Dataset entries:
■ ■ ■
-- ==== Sys2Proof/Machine/Fetch.lean ====
section
/-! DEFINITION. The fetch and decode part of a step in Running (R151 to R154). -/

namespace Sys2Proof.Machine

open Sys2Proof.Config

/-- What the fetch of a step gives: an instruction, with pc past it, or an UnimplementedOpcode record. In
either case the state after the bus reads made. -/
inductive Fetched where
  | instr (i : Instr) (s : State)
  | unimplemented (rec : FaultRecord) (s : State)
  deriving DecidableEq, Repr

/-- R151, R153, R154: one opcode fetch; a row that is not admitted stops before any further fetch; then
the bytes the opcode's length asks for, and decode. A prefixed row is admitted under its own name after
its second byte is fetched. -/
def State.fetchInstr (s : State) : Fetched :=
  let r := s.fetchOpcode
  let op := r.1
  if admits s.params { secondary := false, byte := op } then
    let q := r.2.fetchBytes (opLength op - 1)
    match decode (op :: q.1) with
    | .error _ => .unimplemented { addr := s.pc, opcode := op, prefixed := false, opcode2 := 0 } q.2
    | .ok (i, _) =>
      if op = 0xCB ∧ admits s.params { secondary := true, byte := q.1.headD 0 } = false then
        .unimplemented { addr := s.pc, opcode := op, prefixed := true, opcode2 := q.1.headD 0 } q.2
      else .instr i q.2
  else .unimplemented { addr := s.pc, opcode := op, prefixed := false, opcode2 := 0 } r.2

/-- The bytes of one instruction stored from `a` on (wrapping, R86). -/
def storeBytes (m : Memory) (a : Word) (bs : List Byte) : Memory :=
  match bs with
  | [] => m
  | v :: t => storeBytes (Memory.write m a.toNat v) (a + 1) t

/-- The parameters with the rows named `rs` admitted. -/
def admitting (p : Params) (rs : List Row) : Params :=
  match p.admitted with
  | .every => p
  | .only rows => { p with admitted := .only (rs ++ rows) }

/-- The state in which the next step fetches the three bytes `bs`: they stand at pc, a read answers from
memory, the core is Running with no HALT bug pending, no interrupt comes first, and the rows are
admitted. -/
def State.placed (s : State) (bs : List Byte) : State :=
  { s with
    cpu := { s.cpu with run := .running, haltBug := false }
    bus := { s.bus with mem := storeBytes s.bus.mem s.pc bs, answers := [] }
    irqs := if s.cpu.ime then 0 :: s.irqs.tail else s.irqs
    params := admitting s.params
      [{ secondary := false, byte := bs.getD 0 0 }, { secondary := true, byte := bs.getD 1 0 }] }

end Sys2Proof.Machine
end

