-- ==== Sys2Proof/Laws/PerInstr.lean ====
section
/-! SUPPORT. Facts about each instruction as syntax, one lemma per constructor. -/

namespace Sys2Proof.Laws.Encoding

/-- R120, R132: an instruction is as long as its first byte says, and one to three bytes long. -/
def Statement (i : Instr) : Prop :=
  (encode i).length = opLength ((encode i).headD 0) ∧ 1 ≤ (encode i).length ∧ (encode i).length ≤ 3

/-- The opcode byte decides the length: one lemma for each length and shape, cited by the rows. -/
theorem one_byte {i : Instr} {op : Byte} (h : encode i = [op]) (hl : opLength op = 1) : Statement i := by
  simp [Statement, h, hl]

theorem two_bytes {i : Instr} {op n : Byte} (h : encode i = [op, n]) (hl : opLength op = 2) :
    Statement i := by
  simp [Statement, h, hl]

theorem three_bytes {i : Instr} {op lo hi : Byte} (h : encode i = [op, lo, hi])
    (hl : opLength op = 3) : Statement i := by
  simp [Statement, h, hl]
■ ■ ■
Pull each line containing the word "Machine" out of the data above.

-- ==== Sys2Proof/Machine/Fetch.lean ====
namespace Sys2Proof.Machine
end Sys2Proof.Machine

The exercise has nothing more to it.